Work to be completed
What you return must be an exact copy of the lines in the listing below between the line holding "s.dev.regs ∧ d.cpx = s.dev.cpx" and the line holding "(flag s.dev FLS_STATUS t = true → vget", inclusive, and nothing more.

-=-=-=-=-

/-- CAN_FRAME_RECEIVE and CAN_RX_POP (R471, R482–R485): the lowest filter that matches decides, the FIFO takes the
frame, is full, or is overwritten, a frame for CSQ is an Axis Command on its path, and a message is popped by its
index. Rests on choices of the model: log entries 82, 83. -/
def Obligations.CanReception : Prop :=
  (∀ (s : State) (c : Fin 4) (fr : CanFrame) (sof tec rec_ : Nat), Acts s → fr.data.length ≤ 64 →
    (canOf s.dev c).joined = false ∨ flag s.dev (CAN_STATUS c) 2 = true ∨ fld s.dev (CAN_CTRL c) 29 28 = 2 →
    Goes (exec (.canFrameReceive c fr sof tec rec_) s) s s.dev) ∧
  (∀ (s : State) (c : Fin 4) (fr : CanFrame) (sof tec rec_ : Nat), Acts s → fr.data.length ≤ 64 →
    (canOf s.dev c).joined = true → flag s.dev (CAN_STATUS c) 2 = false → fld s.dev (CAN_CTRL c) 29 28 ≠ 2 →
    tec < 128 → rec_ < 128 →
    (fr.fdf = true ∧ flag s.dev (CAN_CTRL c) 30 = false) ∨
      ((∀ f : Fin 128, filterMatch s.dev c f fr = false) ∧ flag s.dev (CAN_RXF_CFG c) 0 = false) ∨
      (∃ f, decides s.dev c f fr ∧ fld s.dev (CAN_FLTf_MASK c f) 31 30 = 0) →
    ∃ d, Goes (exec (.canFrameReceive c fr sof tec rec_) s) s d ∧ errorsAre s.dev d c tec rec_ ∧ d.can = s.dev.can
      ∧ RegsExcept [CAN_ERRCNT c, CAN_STATUS c] s.dev d) ∧
  (∀ (s : State) (c : Fin 4) (fr : CanFrame) (sof tec rec_ f get fill : Nat), Acts s → fr.data.length ≤ 64 →
    (canOf s.dev c).joined = true → flag s.dev (CAN_STATUS c) 2 = false → fld s.dev (CAN_CTRL c) 29 28 ≠ 2 →
    tec < 128 → rec_ < 128 → fr.fdf = false ∨ flag s.dev (CAN_CTRL c) 30 = true →
    ((∀ x : Fin 128, filterMatch s.dev c x fr = false) ∧ flag s.dev (CAN_RXF_CFG c) 0 = true ∧ f = 0) ∨
      (∃ x, decides s.dev c x fr ∧ fld s.dev (CAN_FLTf_MASK c x) 31 30 = 1 ∧ f = x.val) →
    get = fld s.dev (CAN_RXF_STATUS c) 21 16 → fill = fld s.dev (CAN_RXF_STATUS c) 6 0 →
    (fill < 64 →
      ∃ d, Goes (exec (.canFrameReceive c fr sof tec rec_) s) s d ∧ errorsAre s.dev d c tec rec_
        ∧ slotShows s.dev d c ((get + fill) % 64) f fr sof ∧ fld d (CAN_RXF_STATUS c) 6 0 = fill + 1
        ∧ fld d (CAN_RXF_STATUS c) 21 16 = get
        ∧ ∀ k : Fin 64, k.val ≠ (get + fill) % 64 → rd d (CAN_RXs_CTRL c k) = rd s.dev (CAN_RXs_CTRL c k)) ∧
    (64 ≤ fill →
      ∃ d, GoesRaising (exec (.canFrameReceive c fr sof tec rec_) s) s d Src.CAN_RXOVF c
        ∧ flag d (CAN_STATUS c) 8 = true ∧ fld d (CAN_RXF_STATUS c) 6 0 = fill
        ∧ fld d (CAN_RXF_STATUS c) 31 24 = Nat.min 255 (fld s.dev (CAN_RXF_STATUS c) 31 24 + 1)
        ∧ (flag s.dev (CAN_RXF_CFG c) 1 = false → fld d (CAN_RXF_STATUS c) 21 16 = get
            ∧ RegsExcept [CAN_ERRCNT c, CAN_STATUS c, CAN_RXF_STATUS c] s.dev d)
        ∧ (flag s.dev (CAN_RXF_CFG c) 1 = true → fld d (CAN_RXF_STATUS c) 21 16 = (get + 1) % 64
            ∧ slotShows s.dev d c get f fr sof))) ∧
  (∀ (s : State) (c : Fin 4) (path : Fin 6) (fr : CanFrame) (sof tec rec_ : Nat) (f : Fin 128), Acts s →
    fr.data.length ≤ 64 → path.val = c.val →
    (canOf s.dev c).joined = true → flag s.dev (CAN_STATUS c) 2 = false → fld s.dev (CAN_CTRL c) 29 28 ≠ 2 →
    tec < 128 → rec_ < 128 → fr.fdf = false ∨ flag s.dev (CAN_CTRL c) 30 = true → decides s.dev c f fr →
    fld s.dev (CAN_FLTf_MASK c f) 31 30 = 2 →
    (fr.fdf = true → fr.dlc = 10 → fr.data.length = 16 →
      exec (.canFrameReceive c fr sof tec rec_) s =
        exec (.axisCommand path ⟨0, 0, 0⟩ fr.data) (withDev s (setErrors c tec rec_ s.dev))) ∧
    (fr.fdf = false ∨ fr.dlc ≠ 10 ∨ fr.data.length ≠ 16 →
      ∃ d, GoesRaising (exec (.canFrameReceive c fr sof tec rec_) s) s d Src.CAN_CSQ_DROP c ∧ errorsAre s.dev d c tec rec_
        ∧ fld d (CAN_CSQ_DROP c) 15 0 = Nat.min 65535 (fld s.dev (CAN_CSQ_DROP c) 15 0 + 1) ∧ d.cmds = s.dev.cmds
        ∧ RegsExcept [CAN_ERRCNT c, CAN_STATUS c, CAN_CSQ_DROP c] s.dev d)) ∧
  (∀ (s : State) (i : Initiator) (c : Fin 4) (v : Word) (get fill : Nat), Acts s → WriteReaches s.dev i (CAN_RXF_POP c) →
    get = fld s.dev (CAN_RXF_STATUS c) 21 16 → fill = fld s.dev (CAN_RXF_STATUS c) 6 0 →
    (bits v 5 0 ≠ get ∨ fill = 0 → Goes (exec (.canRxPop i c v) s) s (respErr s.dev)) ∧
    (bits v 5 0 = get → fill ≠ 0 →
      ∃ d, Goes (exec (.canRxPop i c v) s) s d ∧ d.response = ⟨false, 0⟩ ∧ fld d (CAN_RXF_STATUS c) 6 0 = fill - 1
        ∧ fld d (CAN_RXF_STATUS c) 21 16 = (get + 1) % 64 ∧ flag d (CAN_RXs_CTRL c get) 31 = false
        ∧ fld d (CAN_RXs_CTRL c get) 30 0 = fld s.dev (CAN_RXs_CTRL c get) 30 0
        ∧ RegsExcept [CAN_RXF_STATUS c, CAN_RXs_CTRL c get] s.dev d))

/-! ## Self-test and fulling -/

/-- The task of FLS that a command is the due time of (R500). -/
def flsTask : Instr → Option (Fin 11)
  | .scrub _ _ => some 0 | .mramref _ _ => some 1 | .adccal => some 2 | .linkcal => some 3 | .cerot => some 4
  | .pprot => some 5 | .drvtest => some 6 | .thmchk => some 7 | .wear => some 8 | .lease => some 9 | .mbist _ _ => some 10
  | _ => none

/-- Task `t` is enabled and due, and its last run has ended (R501). -/
def flsDue (d : Dev) (t : Fin 11) : Prop :=
  flag d FLS_CTRL 0 = true ∧ flag d (FLS_TASKt_CFG t) 31 = true ∧ vget d.fls.due t ≤ d.ltb.toNat
    ∧ flag d FLS_STATUS t = false

/-- A run of task `t` has begun: it is due again one period later, it runs, it is counted, its start is recorded (R501,
R506). -/
def flsBegun (d e : Dev) (t : Fin 11) : Prop :=
  vget e.fls.due t = d.ltb.toNat + flsPeriod d t ∧ vget e.fls.start t = d.ltb.toNat ∧ flag e FLS_STATUS t = true
    ∧ fld e (FLS_TASKt_STAT t) 15 0 = Nat.min 65535 (fld d (FLS_TASKt_STAT t) 15 0 + 1)
    ∧ fld e (FLS_TASKt_STAT t) 31 16 = fld d (FLS_TASKt_STAT t) 31 16
    ∧ rd e (FLS_TASKt_LAST t) = BitVec.ofNat 32 d.ltb.toNat
    ∧ ∀ u : Fin 11, u ≠ t → vget e.fls.due u = vget d.fls.due u ∧ flag e FLS_STATUS u = flag d FLS_STATUS u

/-- The registers that the beginning of a run of task `t` writes. -/
def flsRegs (t : Nat) : List Nat := [FLS_STATUS, FLS_TASKt_STAT t, FLS_TASKt_LAST t]

/-- The tasks of FLS as the scheduler sees them (R501): one that is not due or not enabled does nothing, one that
still runs is counted as late and not started, CEROT and PPROT skip without a spare, and FLS_TASK_DONE ends a run.
SCRUB, MRAMREF, ADCCAL, LINKCAL, DRVTEST, THMCHK, WEAR, LEASE and MBIST (R370, R391, R433, R495, R496, R500, R502):
the work of a run. Rests on choices of the model: log entries 85, 86. -/
def Obligations.FullingSchedulerAndTasks : Prop :=
  ((∀ (c : Instr) (s : State) (t : Fin 11), Acts s → flsTask c = some t →
    flag s.dev FLS_CTRL 0 = false ∨ flag s.dev (FLS_TASKt_CFG t) 31 = false ∨ s.dev.ltb.toNat < vget s.dev.fls.due t →
    Goes (exec c s) s s.dev) ∧
  (∀ (c : Instr) (s : State) (t : Fin 11), Acts s → flsTask c = some t → flag s.dev FLS_CTRL 0 = true →
    flag s.dev (FLS_TASKt_CFG t) 31 = true → vget s.dev.fls.due t ≤ s.dev.ltb.toNat → flag s.dev FLS_STATUS t = true →
    ∃ d, Goes (exec c s) s d ∧ vget d.fls.due t = s.dev.ltb.toNat + flsPeriod s.dev t
      ∧ vget d.fls.start t = vget s.dev.fls.start t
      ∧ fld d (FLS_TASKt_STAT t) 31 16 = Nat.min 65535 (fld s.dev (FLS_TASKt_STAT t) 31 16 + 1)
      ∧ fld d (FLS_TASKt_STAT t) 15 0 = fld s.dev (FLS_TASKt_STAT t) 15 0 ∧ RegsExcept [FLS_TASKt_STAT t] s.dev d) ∧
  (∀ s : State, Acts s → flsDue s.dev 4 →
    (fld s.dev CEA_SPARE 2 0 = 7 ∨ (∃ a : Fin 4, axisInUse s.dev a = true ∧ (ceAxis s.dev a).takeover ≠ .none) →
      ∃ d, Goes (exec .cerot s) s d ∧ d.regs = s.dev.regs ∧ d.cea = s.dev.cea
        ∧ vget d.fls.due 4 = s.dev.ltb.toNat + flsPeriod s.dev 4) ∧
    (fld s.dev CEA_SPARE 2 0 < 5 → (∀ a : Fin 4, axisInUse s.dev a = true → (ceAxis s.dev a).takeover = .none) →
      ∃ d, Goes (exec .cerot s) s d ∧ flsBegun s.dev d 4 ∧ d.cea = s.dev.cea ∧ RegsExcept (flsRegs 4) s.dev d)) ∧
  (∀ s : State, Acts s → flsDue s.dev 5 →
    (sparePair s.dev = none →
      ∃ d, Goes (exec .pprot s) s d ∧ d.regs = s.dev.regs ∧ d.cpx = s.dev.cpx
        ∧ vget d.fls.due 5 = s.dev.ltb.toNat + flsPeriod s.dev 5) ∧
    (∀ n, sparePair s.dev = some n →
      ∃ d, Goes (exec .pprot s) s d ∧ flsBegun s.dev d 5 ∧ d.cpx = s.dev.cpx ∧ RegsExcept (flsRegs 5) s.dev d)) ∧
  (∀ (s : State) (t : Fin 11), Acts s →
    (flag s.dev FLS_STATUS t = false → Goes (exec (.flsTaskDone t) s) s s.dev) ∧
    (flag s.dev FLS_STATUS t = true → s.dev.ltb.toNat ≤ vget s.dev.fls.start t + 2 * flsPeriod s.dev t →
      ∃ d, Goes (exec (.flsTaskDone t) s) s d ∧ flag d FLS_STATUS t = false ∧ (t = 10 → d.bst.block = none)
        ∧ RegsExcept [FLS_STATUS] s.dev d) ∧
    (flag s.dev FLS_STATUS t = true → vget s.dev.fls.start t + 2 * flsPeriod s.dev t < s.dev.ltb.toNat →
      ∃ d, GoesRaising (exec (.flsTaskDone t) s) s d Src.FLS_TASK_LATE t ∧ flag d FLS_STATUS t = false
        ∧ RegsExcept [FLS_STATUS] s.dev d))) ∧
  ((∀ (s : State) (n : Nat), Acts s → flsDue s.dev 0 → s.dev.icf.badWords = [] →
    (∃ d, Goes (exec (.scrub n []) s) s d ∧ flsBegun s.dev d 0 ∧ d.icf = s.dev.icf
      ∧ fld d ICF_ECC_CNT 15 0 = Nat.min 65535 (fld s.dev ICF_ECC_CNT 15 0 + n)
      ∧ fld d ICF_ECC_CNT 31 16 = fld s.dev ICF_ECC_CNT 31 16 ∧ RegsExcept (ICF_ECC_CNT :: flsRegs 0) s.dev d) ∧
    ∀ (a : Word) (k : Nat), sramIndex a.toNat = some k → k < 4 →
      ∃ d, GoesRaising (exec (.scrub n [a]) s) s d Src.FLS_SCRUB_UE k ∧ flsBegun s.dev d 0 ∧ badAt d a.toNat = true
        ∧ RegsExcept (ICF_ECC_CNT :: flsRegs 0) s.dev d) ∧
  (∀ (s : State) (n : Nat), Acts s → flsDue s.dev 1 → s.dev.icf.badWords = [] →
    (∃ d, Goes (exec (.mramref n []) s) s d ∧ flsBegun s.dev d 1 ∧ d.icf = s.dev.icf
      ∧ fld d JRN_ECC_CNT 15 0 = Nat.min 65535 (fld s.dev JRN_ECC_CNT 15 0 + n)
      ∧ RegsExcept (JRN_ECC_CNT :: flsRegs 1) s.dev d) ∧
    ∀ (a : Word) (k : Nat), mramPartition a.toNat = some k →
      ∃ d, GoesRaising (exec (.mramref n [a]) s) s d Src.FLS_MRAM_UE k ∧ flsBegun s.dev d 1 ∧ badAt d a.toNat = true
        ∧ fld d JRN_ECC_CNT 31 16 = Nat.min 65535 (fld s.dev JRN_ECC_CNT 31 16 + 1)
        ∧ RegsExcept (JRN_ECC_CNT :: flsRegs 1) s.dev d) ∧
  (∀ s : State, Acts s → flsDue s.dev 2 →
    ∃ d, Goes (exec .adccal s) s d ∧ flsBegun s.dev d 2 ∧ RegsExcept (flsRegs 2) s.dev d
      ∧ ∀ p : Fin 8, adsPair d p =
          if flag s.dev (ADS_Pp_CAL_STATUS p) 16 then adsPair s.dev p else { adsPair s.dev p with calPending := true }) ∧
  (∀ s : State, Acts s → flsDue s.dev 3 →
    ∃ d, Goes (exec .linkcal s) s d ∧ flsBegun s.dev d 3 ∧ RegsExcept (flsRegs 3) s.dev d
      ∧ ∀ p : Fin 64, port d p =
          if pstate s.dev p = 4 ∧ (port s.dev p).cal = none then
            { port s.dev p with cal := some {}, lowDue := (port s.dev p).lowDue ++ List.replicate 16 LinkWord.echoReq }
          else port s.dev p) ∧
  (∀ s : State, Acts s → flsDue s.dev 6 →
    (nextDrvTest s.dev = none ∨ freeEntry s.dev (fld s.dev FLS_CFG 5 0) = none →
      ∃ d, Goes (exec .drvtest s) s d ∧ flsBegun s.dev d 6 ∧ d.evs = s.dev.evs ∧ RegsExcept (flsRegs 6) s.dev d) ∧
    (∀ (p item n w2 : Nat) (timed : Bool) (at_ : Nat), nextDrvTest s.dev = some (p, item) →
      freeEntry s.dev (fld s.dev FLS_CFG 5 0) = some n →
      (timed = false ∧ at_ = 0 ∧ (switchOfPort s.dev p = none ∨ ∃ l high, switchOfPort s.dev p = some (l, high) ∧
          (legState s.dev l = 2 ∨ (group s.dev (legGroup s.dev l)).running = false))) ∨
        (timed = true ∧ ∃ l high, switchOfPort s.dev p = some (l, high) ∧ legState s.dev l ≠ 2 ∧
          (group s.dev (legGroup s.dev l)).running = true ∧ at_ = offMidpoint s.dev l high) →
      w2 = 0x80000000 + (if timed then 0x40000000 else 0) + (0x050 + p) * 4096 →
      evsArmCode s.dev n (BitVec.ofNat 32 at_) 0 (BitVec.ofNat 32 w2) = 0 →
      ∃ d, Goes (exec .drvtest s) s d ∧ flsBegun s.dev d 6 ∧ evsArmed d n = true ∧ d.fls.port = p + 1 ∧ d.fls.item = item
        ∧ evsWord d n 0 = BitVec.ofNat 32 at_ ∧ evsWord d n 1 = 0 ∧ evsWord d n 2 = BitVec.ofNat 32 w2
        ∧ evsWord d n 3 = BitVec.ofNat 32 (0x80100000 + item)
        ∧ RegsExcept (evsWordAddr n 0 :: evsWordAddr n 1 :: evsWordAddr n 2 :: evsWordAddr n 3 :: flsRegs 6) s.dev d)) ∧
  (∀ s : State, Acts s → flsDue s.dev 7 →
    ((∀ r : Fin 9, flag s.dev THM_BROKEN r = true ∨
        (sfld s.dev (THM_Rr_SENS r) 15 0 - sfld s.dev (THM_Rr_MODEL r) 15 0).natAbs ≤ fld s.dev THM_CHK2 31 16) →
      ∃ d, Goes (exec .thmchk s) s d ∧ flsBegun s.dev d 7 ∧ RegsExcept (flsRegs 7) s.dev d) ∧
    (∀ r : Fin 9, flag s.dev THM_BROKEN r = false →
        fld s.dev THM_CHK2 31 16 < (sfld s.dev (THM_Rr_SENS r) 15 0 - sfld s.dev (THM_Rr_MODEL r) 15 0).natAbs →
      GoesWithin (exec .thmchk s) s [0x4005] (fun d => flsBegun s.dev d 7 ∧ rd d THM_BROKEN = rd s.dev THM_BROKEN
        ∧ (Collects s.dev Src.THM_MODEL_DEV → flag d (FCR_SRCkkkk_STATUS Src.THM_MODEL_DEV) 0 = true)))) ∧
  (∀ (s : State) (a b : Nat), Acts s → flsDue s.dev 8 → a < 4294967295 →
    s.dev.jrn.wrapsA = some a ∧ s.dev.jrn.wrapsB = some b ∨ s.dev.jrn.wrapsA = some a ∧ s.dev.jrn.wrapsB = none ∧ b = a ∨
      s.dev.jrn.wrapsA = none ∧ s.dev.jrn.wrapsB = some a ∧ b = a →
    (a ≠ b →
      ∃ d, GoesRaising (exec .wear s) s d Src.JRN_META 0 ∧ flsBegun s.dev d 8 ∧ rd d JRN_WRAPS = 0xFFFFFFFF
        ∧ flag d JRN_STATUS 2 = true ∧ RegsExcept (JRN_WRAPS :: JRN_STATUS :: flsRegs 8) s.dev d) ∧
    (a = b → a < 900000 ∨ flag s.dev JRN_STATUS 1 = true →
      ∃ d, Goes (exec .wear s) s d ∧ flsBegun s.dev d 8 ∧ rd d JRN_WRAPS = BitVec.ofNat 32 a
        ∧ d.jrn.wrapsA = some a ∧ d.jrn.wrapsB = some a ∧ RegsExcept (JRN_WRAPS :: flsRegs 8) s.dev d) ∧
    (a = b → 900000 ≤ a → flag s.dev JRN_STATUS 1 = false →
      ∃ d, GoesRaising (exec .wear s) s d Src.JRN_WEAR 0 ∧ flsBegun s.dev d 8 ∧ rd d JRN_WRAPS = BitVec.ofNat 32 a
        ∧ flag d JRN_STATUS 1 = true ∧ RegsExcept (JRN_WRAPS :: JRN_STATUS :: flsRegs 8) s.dev d)) ∧
  (∀ s : State, Acts s → flsDue s.dev 9 →
    ∃ d, Goes (exec .lease s) s d ∧ flsBegun s.dev d 9
      ∧ ∀ k : Fin 32, ((sub s.dev k).ended = true → subActive s.dev k = false →
            (sub d k).ended = false ∧ rd d (TRC_SUBs_SENT k) = 0 ∧ rd d (TRC_SUBs_LIMIT k) = 0 ∧ rd d (TRC_SUBs_SHED k) = 0) ∧
          ((sub s.dev k).ended = false ∨ subActive s.dev k = true →
            sub d k = sub s.dev k ∧ rd d (TRC_SUBs_SENT k) = rd s.dev (TRC_SUBs_SENT k)
              ∧ rd d (TRC_SUBs_LIMIT k) = rd s.dev (TRC_SUBs_LIMIT k))) ∧
  (∀ (s : State) (fail : Option Word) (bad : Bool), Acts s → flsDue s.dev 10 → s.dev.bst.key ≠ none →
    ∃ d, Goes (exec (.mbist fail bad) s) s d ∧ flsBegun s.dev d 10 ∧ d.bst = s.dev.bst ∧ RegsExcept (flsRegs 10) s.dev d) ∧
  (∀ (s : State) (bad : Bool) (m k a n : Nat), Acts s → flsDue s.dev 10 → s.dev.bst.key = none →
    m = fld s.dev BST_MB_POS 31 29 → k = fld s.dev BST_MB_POS 23 0 → (a, n) = mbistMem m →
    (∃ d, Goes (exec (.mbist none bad) s) s d ∧ flsBegun s.dev d 10 ∧ d.bst.block = some (a + 512 * k)
      ∧ fld d BST_MB_POS 23 0 = (if k + 1 < n then k + 1 else 0)
      ∧ fld d BST_MB_POS 31 29 = (if k + 1 < n then m else (m + 1) % 4)
      ∧ (bad = false → d.icf = s.dev.icf) ∧ (bad = true → ∀ j : Fin 64, badAt d (a + 512 * k + 8 * j) = true)
      ∧ RegsExcept (BST_MB_POS :: flsRegs 10) s.dev d) ∧
    ∀ w : Word, ∃ d, GoesRaising (exec (.mbist (some w) bad) s) s d Src.BST_MBIST_FAIL m ∧ flsBegun s.dev d 10
      ∧ rd d BST_MB_FAIL = w ∧ d.bst.block = some (a + 512 * k)
      ∧ RegsExcept (BST_MB_FAIL :: BST_MB_POS :: flsRegs 10) s.dev d))
/-- A slice of test `t` runs in `e` (R490, R491). -/
def sliceRuns (d e : Dev) (t : UnitTest) : Prop :=
  e.bst.running = some t.unit ∧ unitTest e t.unit = some { t with deferred := none }
    ∧ unitRole e t.unit = (if t.unit < 8 then 3 else 2)
    ∧ flag e BST_STATUS 0 = true ∧ fld e BST_STATUS 19 16 = t.unit ∧ fld e BST_STATUS 28 24 = t.slice
    ∧ RegsExcept [BST_STATUS, CEA_CEn_STATE t.unit] d e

-=-=-=-=-

Written response
      ∃ d, Goes (exec .pprot s) s d ∧ d.regs = s.dev.regs ∧ d.cpx = s.dev.cpx
        ∧ vget d.fls.due 5 = s.dev.ltb.toNat + flsPeriod s.dev 5) ∧
    (∀ n, sparePair s.dev = some n →
      ∃ d, Goes (exec .pprot s) s d ∧ flsBegun s.dev d 5 ∧ d.cpx = s.dev.cpx ∧ RegsExcept (flsRegs 5) s.dev d)) ∧
  (∀ (s : State) (t : Fin 11), Acts s →
    (flag s.dev FLS_STATUS t = false → Goes (exec (.flsTaskDone t) s) s s.dev) ∧
    (flag s.dev FLS_STATUS t = true → s.dev.ltb.toNat ≤ vget s.dev.fls.start t + 2 * flsPeriod s.dev t →
      ∃ d, Goes (exec (.flsTaskDone t) s) s d ∧ flag d FLS_STATUS t = false ∧ (t = 10 → d.bst.block = none)
        ∧ RegsExcept [FLS_STATUS] s.dev d) ∧
    (flag s.dev FLS_STATUS t = true → vget s.dev.fls.start t + 2 * flsPeriod s.dev t < s.dev.ltb.toNat →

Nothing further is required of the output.